La vida avanza implacable por encima de cadáveres y recuerdos. El tiempo, su principal instrumento de supervivencia, ha transformado el dolor en cicatrices. Lo traicionan como puñaladas los aniversarios, con su inevitable mirada atrás, particularmente en uno tan redondo como el de la década que se cumple hoy. No hace falta ni rebobinar la memoria, basta con encender la televisión para ver de nuevo las torres desmoronándose piso a piso, engullidas en una nube de humo y escombros.

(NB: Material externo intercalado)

-- ==== Sys2Proof/Laws/Ops.lean ====
section
/-! SUPPORT. What the shared operations can do, said once each: starting an operation, the stream fetch, the decoded
store, the back-reference copy. -/

namespace Sys2Proof.Machine

/-! ### Effects and starts -/

@[simp] theorem Effect.andThen_ok (s : State) (k : State → Effect) : Effect.andThen (.ok s) k = k s := rfl
@[simp] theorem Effect.andThen_error (s : State) (k : State → Effect) : Effect.andThen (.error s) k = .error s := rfl
@[simp] theorem Effect.state_ok (s : State) : Effect.state (.ok s) = s := rfl
@[simp] theorem Effect.state_error (s : State) : Effect.state (.error s) = s := rfl

@[simp] theorem State.begin_cfg (s : State) (b : Bool) : (s.begin b).cfg = s.cfg := rfl
@[simp] theorem State.begin_src (s : State) (b : Bool) : (s.begin b).src = s.src := rfl
@[simp] theorem State.begin_dst (s : State) (b : Bool) : (s.begin b).dst = s.dst := rfl
@[simp] theorem State.begin_sp (s : State) (b : Bool) : (s.begin b).sp = s.sp := rfl
@[simp] theorem State.begin_dp (s : State) (b : Bool) : (s.begin b).dp = s.dp := rfl
@[simp] theorem State.begin_ctl (s : State) (b : Bool) : (s.begin b).ctl = s.ctl := rfl
@[simp] theorem State.begin_nbits (s : State) (b : Bool) : (s.begin b).nbits = s.nbits := rfl
@[simp] theorem State.begin_srcBase (s : State) (b : Bool) : (s.begin b).srcBase = s.srcBase := rfl
@[simp] theorem State.begin_srcLimit (s : State) (b : Bool) : (s.begin b).srcLimit = s.srcLimit := rfl
@[simp] theorem State.begin_dstBase (s : State) (b : Bool) : (s.begin b).dstBase = s.dstBase := rfl
@[simp] theorem State.begin_size (s : State) (b : Bool) : (s.begin b).size = s.size := rfl
@[simp] theorem State.begin_o (s : State) (b : Bool) : (s.begin b).o = s.o := rfl
@[simp] theorem State.begin_p (s : State) (b : Bool) : (s.begin b).p = s.p := rfl
@[simp] theorem State.begin_phase (s : State) (b : Bool) : (s.begin b).phase = s.phase := rfl
@[simp] theorem State.begin_crc (s : State) (b : Bool) : (s.begin b).crc = s.crc := rfl
@[simp] theorem State.begin_variant (s : State) (b : Bool) : (s.begin b).variant = s.variant := rfl
@[simp] theorem State.begin_seed (s : State) (b : Bool) : (s.begin b).seed = s.seed := rfl
@[simp] theorem State.begin_acc (s : State) (b : Bool) : (s.begin b).acc = s.acc := rfl
@[simp] theorem State.begin_i (s : State) (b : Bool) : (s.begin b).i = s.i := rfl
@[simp] theorem State.begin_d (s : State) (b : Bool) : (s.begin b).d = s.d := rfl
@[simp] theorem State.begin_r (s : State) (b : Bool) : (s.begin b).r = s.r := rfl
@[simp] theorem State.begin_word0 (s : State) (b : Bool) : (s.begin b).word0 = s.word0 := rfl
@[simp] theorem State.begin_word1 (s : State) (b : Bool) : (s.begin b).word1 = s.word1 := rfl
@[simp] theorem State.begin_op (s : State) (b : Bool) : (s.begin b).op = s.op := rfl
@[simp] theorem State.begin_arg0 (s : State) (b : Bool) : (s.begin b).arg0 = s.arg0 := rfl
@[simp] theorem State.begin_arg1 (s : State) (b : Bool) : (s.begin b).arg1 = s.arg1 := rfl
@[simp] theorem State.begin_arg2 (s : State) (b : Bool) : (s.begin b).arg2 = s.arg2 := rfl
@[simp] theorem State.begin_arg3 (s : State) (b : Bool) : (s.begin b).arg3 = s.arg3 := rfl
@[simp] theorem State.begin_arg4 (s : State) (b : Bool) : (s.begin b).arg4 = s.arg4 := rfl
@[simp] theorem State.begin_arg5 (s : State) (b : Bool) : (s.begin b).arg5 = s.arg5 := rfl
@[simp] theorem State.begin_res0 (s : State) (b : Bool) : (s.begin b).res0 = Config.freeWord s.free := rfl
@[simp] theorem State.begin_res1 (s : State) (b : Bool) : (s.begin b).res1 = Config.freeWord (s.free + 1) := rfl
@[simp] theorem State.begin_res2 (s : State) (b : Bool) : (s.begin b).res2 = Config.freeWord (s.free + 2) := rfl
@[simp] theorem State.begin_res3 (s : State) (b : Bool) : (s.begin b).res3 = Config.freeWord (s.free + 3) := rfl
@[simp] theorem State.begin_status (s : State) (b : Bool) : (s.begin b).status = .busy := rfl
@[simp] theorem State.begin_err (s : State) (b : Bool) : (s.begin b).err = s.err := rfl
@[simp] theorem State.begin_info (s : State) (b : Bool) : (s.begin b).info = s.info := rfl
@[simp] theorem State.begin_start (s : State) (b : Bool) : (s.begin b).start = b := rfl
@[simp] theorem State.begin_free (s : State) (b : Bool) : (s.begin b).free = s.free + 4 := rfl

/-- An operation that the host has started, or may start, runs from the state in which it is begun. -/
theorem startOp_of_startable {s : State} (run : State → Outcome) (h : s.startable) :
    startOp s run = run (s.begin false) := by
  rcases h with (h | h) | ⟨h, hst⟩ <;> simp [startOp, *]

theorem startOp_of_busy {s : State} (run : State → Outcome) (h : s.status = .busy) (hst : s.start = false) :
    startOp s run = .refused .startWhileBusy := by simp [startOp, h, hst]

theorem startOp_of_fault {s : State} (run : State → Outcome) (h : s.status = .fault) :
    startOp s run = .refused .startAfterFault := by simp [startOp, h]

/-- An operation that answers a next state was started, or could be. -/
theorem startOp_next {s t : State} {run : State → Outcome} (h : startOp s run = .next t) :
    s.startable ∧ run (s.begin false) = .next t := by
  unfold startOp at h
  split at h
  · next hs =>
    split at h
    · next hst => exact ⟨.inr ⟨hs, hst⟩, h⟩
    · cases h
  · cases h
  · next hs => exact ⟨.inl (.inl hs), h⟩
  · next hs => exact ⟨.inl (.inr hs), h⟩

/-! ### Stream fetch -/

theorem State.inSource_of_le {s : State} {a b : Nat} (h : s.inSource b) (hab : a ≤ b) : s.inSource a :=
  ⟨Nat.lt_of_le_of_lt hab h.1, Nat.lt_of_le_of_lt hab h.2⟩

theorem srcByte_inside {s : State} (h : s.inSource s.sp) :
    srcByte s = .ok (s.src.read s.sp, { s with sp := s.sp + 1 }) := by rw [srcByte, if_pos h]

theorem srcByte_outside {s : State} (h : ¬ s.inSource s.sp) : srcByte s = .error (s.raise .truncatedStream s.sp) := by
  rw [srcByte, if_neg h]

/-- A fetch whose last byte is inside the source consumes its bytes and does nothing else. -/
theorem consume_inside (n : Nat) (s : State) (h : ∀ j, j < n → s.inSource (s.sp + j)) :
    consume n s = .ok { s with sp := s.sp + n } := by
  induction n generalizing s with
  | zero => rfl
  | succ n ih =>
    have h0 : s.inSource s.sp := h 0 (by omega)
    rw [consume, srcByte_inside h0]
    simp only
    rw [ih]
    · simp only [Nat.add_assoc, Nat.add_comm 1]
    · intro j hj
      have := h (j + 1) (by omega)
      rwa [show s.sp + (j + 1) = s.sp + 1 + j by omega] at this

/-- A fetch whose `k`-th byte is the first outside the source raises `TruncatedStream` there. -/
theorem consume_cut (n k : Nat) (s : State) (hk : k < n) (h : ∀ j, j < k → s.inSource (s.sp + j))
    (hcut : ¬ s.inSource (s.sp + k)) :
    consume n s = .error (({ s with sp := s.sp + k } : State).raise .truncatedStream (s.sp + k)) := by
  induction n generalizing s k with
  | zero => omega
  | succ n ih =>
    cases k with
    | zero => rw [consume, srcByte_outside hcut]; rfl
    | succ k =>
      have h0 : s.inSource s.sp := h 0 (by omega)
      rw [consume, srcByte_inside h0]
      simp only
      rw [ih k _ (by omega)]
      · simp only [Nat.add_assoc, Nat.add_comm 1]
      · intro j hj
        have := h (j + 1) (by omega)
        rwa [show s.sp + (j + 1) = s.sp + 1 + j by omega] at this
      · rwa [show s.sp + (k + 1) = s.sp + 1 + k by omega] at hcut

/-- A fetch of `n` bytes either has them all inside the source or has a first byte outside. -/
theorem inSource_or_cut (s : State) (n : Nat) :
    (∀ j, j < n → s.inSource (s.sp + j)) ∨
      ∃ k, k < n ∧ (∀ j, j < k → s.inSource (s.sp + j)) ∧ ¬ s.inSource (s.sp + k) := by
  induction n with
  | zero => exact .inl fun j hj => absurd hj (Nat.not_lt_zero j)
  | succ n ih =>
    rcases ih with h | ⟨k, hk, h⟩
    · by_cases hn : s.inSource (s.sp + n)
      · refine .inl fun j hj => ?_
        rcases Nat.lt_succ_iff_lt_or_eq.mp hj with hj | rfl
        · exact h j hj
        · exact hn
      · exact .inr ⟨n, by omega, h, hn⟩
    · exact .inr ⟨k, by omega, h⟩

/-! ### Decoded store -/

theorem dstWrite_room {s : State} (v : Byte) (h : s.dp < s.size.toNat ∧ s.dstBase.toNat + s.dp < s.cfg.dstLen) :
    dstWrite v s = .ok { s with dst := s.dst.write (s.dstBase.toNat + s.dp) v, dp := s.dp + 1 } := by
  rw [dstWrite, if_pos h]

theorem dstWrite_full {s : State} (v : Byte) (h : ¬ (s.dp < s.size.toNat ∧ s.dstBase.toNat + s.dp < s.cfg.dstLen)) :
    dstWrite v s = .error (s.raise .outputOverrun s.dp) := by
  rw [dstWrite, if_neg h]

theorem State.room_pos {s : State} :
    0 < s.room ↔ s.dp < s.size.toNat ∧ s.dstBase.toNat + s.dp < s.cfg.dstLen := by
  unfold State.room; omega

/-! ### Back-reference copy -/

@[simp] theorem copy_zero (offset : Nat) (s : State) : copy offset 0 s = .ok s := rfl

theorem copy_succ (offset length : Nat) (s : State) :
    copy offset (length + 1) s = (copyByte offset s).andThen (copy offset length) := rfl

/-- A copy of `a + b` bytes is a copy of `a` bytes and then one of `b`. -/
theorem copy_add (offset a b : Nat) (s : State) :
    copy offset (a + b) s = (copy offset a s).andThen (copy offset b) := by
  induction a generalizing s with
  | zero => simp
  | succ a ih =>
    rw [show a + 1 + b = a + b + 1 by omega, copy_succ, copy_succ]
    cases h : copyByte offset s with
    | ok t => simp [ih]
    | error t => simp

/-- A copy that begins before the first destination byte raises `BoundsError` and writes nothing (R97). -/
theorem copy_before {offset length : Nat} {s : State} (h : s.dp < offset) (hl : 0 < length) :
    copy offset length s = .error (s.raise .boundsError s.dp) := by
  obtain ⟨n, rfl⟩ : ∃ n, length = n + 1 := ⟨length - 1, by omega⟩
  rw [copy_succ, copyByte, if_pos h]
  rfl

/-- A copy that fits follows the overlap law (R94). -/
theorem copy_fits (offset length : Nat) (s : State) (hpos : 0 < offset) (hoff : offset ≤ s.dp)
    (hroom : length ≤ s.room) :
    ∃ m, copy offset length s = .ok { s with dst := m, dp := s.dp + length } ∧
      OverlapCopy s.dst m (s.dstBase.toNat + s.dp) offset length := by
  induction length generalizing s with
  | zero => exact ⟨s.dst, rfl, fun k hk => absurd hk (Nat.not_lt_zero k), fun _ _ => rfl⟩
  | succ n ih =>
    have hr := State.room_pos.mp (show 0 < s.room by omega)
    rw [copy_succ, copyByte, if_neg (by omega), dstWrite_room _ hr, Effect.andThen_ok]
    obtain ⟨m, hm, hin, hout⟩ := ih
      { s with
        dst := s.dst.write (s.dstBase.toNat + s.dp) (s.dst.read (s.dstBase.toNat + s.dp - offset))
        dp := s.dp + 1 }
      (by simp only; omega) (by simp only [State.room] at hroom ⊢; omega)
    simp only [] at hm hin hout
    refine ⟨m, ?_, fun k hk => ?_, fun a ha => ?_⟩
    · rw [hm]; simp only [Nat.add_assoc, Nat.add_comm 1]
    · cases k with
      | zero =>
        rw [Nat.add_zero, hout _ (by omega), Memory.read_write_same, Nat.zero_mod, Nat.add_zero]
      | succ k =>
        have hlt := Nat.mod_lt k hpos
        have := hin k (by omega)
        rw [show s.dstBase.toNat + (s.dp + 1) + k = s.dstBase.toNat + s.dp + (k + 1) by omega] at this
        rw [this, Memory.read_write]
        have hstep : (k + 1) % offset = if k % offset + 1 = offset then 0 else k % offset + 1 := by
          rw [Nat.add_mod]
          by_cases h1 : offset = 1
          · subst h1; simp [Nat.mod_one]
          · rw [Nat.mod_eq_of_lt (show 1 < offset by omega)]
            split
            · next he => rw [he, Nat.mod_self]
            · exact Nat.mod_eq_of_lt (by omega)
        rw [hstep]
        split_ifs with h1 h2 h2
        · rfl
        · omega
        · omega
        · congr 1; omega
    · rw [hout a (by omega), Memory.read_write_ne _ _ (by omega)]

/-- A copy that does not fit writes the bytes that do and raises `OutputOverrun` at the next (R89). -/
theorem copy_overruns (offset length : Nat) (s : State) (hpos : 0 < offset) (hoff : offset ≤ s.dp)
    (hroom : s.room < length) :
    ∃ m, copy offset length s =
        .error (({ s with dst := m, dp := s.dp + s.room } : State).raise .outputOverrun (s.dp + s.room)) ∧
      OverlapCopy s.dst m (s.dstBase.toNat + s.dp) offset s.room := by
  obtain ⟨m, hm, hlaw⟩ := copy_fits offset s.room s hpos hoff (Nat.le_refl _)
  refine ⟨m, ?_, hlaw⟩
  obtain ⟨n, hn⟩ : ∃ n, length = s.room + (n + 1) := ⟨length - s.room - 1, by omega⟩
  rw [hn, copy_add, hm, Effect.andThen_ok, copy_succ, copyByte, if_neg (by simp only; omega), dstWrite_full]
  · rfl
  · simp only [State.room]; omega

/-- Everything a copy can do: it writes `k` bytes at the destination cursor, all of them inside `size` and DST, and either
`k` is the whole length or it raises `OutputOverrun` or `BoundsError`. -/
theorem copy_cases (offset length : Nat) (s : State) :
    ∃ m k, k ≤ length ∧
      (∀ a, a < s.dstBase.toNat + s.dp ∨ s.dstBase.toNat + s.dp + k ≤ a → m.read a = s.dst.read a) ∧
      (s.dst.wf → m.wf) ∧ (s.dst.inside s.cfg.dstLen → m.inside s.cfg.dstLen) ∧
      (k = 0 ∨ (s.dp + k ≤ s.size.toNat ∧ s.dstBase.toNat + s.dp + k ≤ s.cfg.dstLen)) ∧
      ((k = length ∧ copy offset length s = .ok { s with dst := m, dp := s.dp + k }) ∨
        ∃ c, (c = .outputOverrun ∨ c = .boundsError) ∧
          copy offset length s = .error (({ s with dst := m, dp := s.dp + k } : State).raise c (s.dp + k))) := by
  induction length generalizing s with
  | zero => exact ⟨s.dst, 0, Nat.le_refl _, fun _ _ => rfl, id, id, .inl rfl, .inl ⟨rfl, rfl⟩⟩
  | succ n ih =>
    rw [copy_succ, copyByte]
    split
    · exact ⟨s.dst, 0, by omega, fun _ _ => rfl, id, id, .inl rfl, .inr ⟨.boundsError, .inr rfl, rfl⟩⟩
    · by_cases hr : s.dp < s.size.toNat ∧ s.dstBase.toNat + s.dp < s.cfg.dstLen
      · rw [dstWrite_room _ hr, Effect.andThen_ok]
        obtain ⟨m, k, hk, hout, hwf, hins, hfit, hend⟩ := ih
          { s with
            dst := s.dst.write (s.dstBase.toNat + s.dp) (s.dst.read (s.dstBase.toNat + s.dp - offset))
            dp := s.dp + 1 }
        simp only [] at hout hwf hins hfit hend
        refine ⟨m, k + 1, by omega, fun a ha => ?_, fun h => hwf (Memory.write_wf _ _ h),
          fun h => hins (Memory.write_inside _ _ hr.2 h), .inr ⟨by omega, by omega⟩, ?_⟩
        · rw [hout a (by omega), Memory.read_write_ne _ _ (by omega)]
        · rw [show s.dp + (k + 1) = s.dp + 1 + k by omega]
          rcases hend with ⟨rfl, hend⟩ | ⟨c, hc, hend⟩
          · exact .inl ⟨rfl, hend⟩
          · exact .inr ⟨c, hc, hend⟩
      · rw [dstWrite_full _ hr, Effect.andThen_error]
        exact ⟨s.dst, 0, by omega, fun _ _ => rfl, id, id, .inl rfl, .inr ⟨.outputOverrun, .inl rfl, rfl⟩⟩

end Sys2Proof.Machine
end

En una de esas pantallas sombrías aparece Howard Lutnick, como nadie pudo imaginarse nunca al arrogante consejero delegado de Cantor Fitzgerald. Pálido, tembloroso, deshecho en lágrimas y atormentado por una cifra que aún no era capaz de digerir. «La única razón por la que quiero seguir en este negocio es porque tengo que cuidar de 700 familias», balbuceaba. «Setecientas, ¡Setecientas!», repetía abrumado entre sollozos. «No puedo ni decirlo sin echarme a llorar...».
Su hijo de 5 años le había salvado la vida. Lutnick llegó ese día tarde al trabajo porque quiso acompañarle en su primer día de clase. Todavía estaba en el colegio cuando empezó a sonarle el teléfono. El primer avión, el American Airlines 11, había impactado entre las plantas 93 y 99 del WTC1, que a partir de ese día se conocería como la Torre Norte. La firma Cantor Fitzgerald ocupaba de la 101 a la 105. Por encima solo tenía el restaurante Windows of the World, dos plantas de mantenimiento y otra con retransmisores de televisión. La puerta del tejado estaba cerrada para proteger las antenas. Un millar de personas quedaron atrapadas entre el cielo y el infierno. Ninguna salió con vida. La mayoría de las aproximadamente 200 que se tiraron desde las ventanas procedían de estos pisos. En la zona del impacto la temperatura alcanzaba los mil grados centígrados. En las plantas superiores se hizo insufrible.
El fotógrafo Bolívar Arellano casi pierde la vida por congelar aquellos saltos al vacío que todavía ponen los vellos de punta. «Llegaban al suelo sin zapatos. Se estaban abrasando vivos». Desde el suelo, Lutnick preguntaba frenético a los que escapaban del edificio de qué planta venían. La más alta que oyó fue la 91.
Cuando hablamos con él hace unas semanas articulaba el balance final de carrerilla: 658 empleados muertos, que dejaron atrás a 36 viudas embarazadas y 805 huérfanos, en una plantilla de 960. Entre ellos estaba su hermano Gary y su mejor amigo, Doug Gardner. Cuando escapó del tsunami de escombros siguió caminando hacia el norte, como otros muchos zombies que en ese momento se sentían muertos vivientes. Todavía estaba cubierto de polvo cuando le dio la noticia a la mujer de su mejor amigo. «Howard debía sentirse esa noche el hombre más solo del mundo», declaró ella.
Casi tres de cada cuatro personas que murieron en las Torres Gemelas trabajaban para él.
Uno de ellos era Michael Massaroli, vicepresidente de operaciones, que a diferencia del consejero delegado no pudo acompañar a su hijo al colegio. Su esposa corría a esa hora con el niño de la mano cuando sonó el teléfono y dedujo por el número que era su marido desde la oficina. «Ya lo llamaré luego», pensó. Cuando lo intentó era demasiado tarde.
Además del pequeño de 6 años, Diane Massaroli tenía en brazos un bebé de dos meses. Los siguientes dos días se los pasó colgada del teléfono llamando a todos los hospitales. Lutnick llevó personalmente la lista de sus empleados. «Quiero que sepan que no busco solo a mi hermano», dijo en televisión. «Les doy la lista y les digo: Encuéntrenme a alguien, a quien sea, porque si lo hacen yo puedo llamar a una familia y darle una alegría».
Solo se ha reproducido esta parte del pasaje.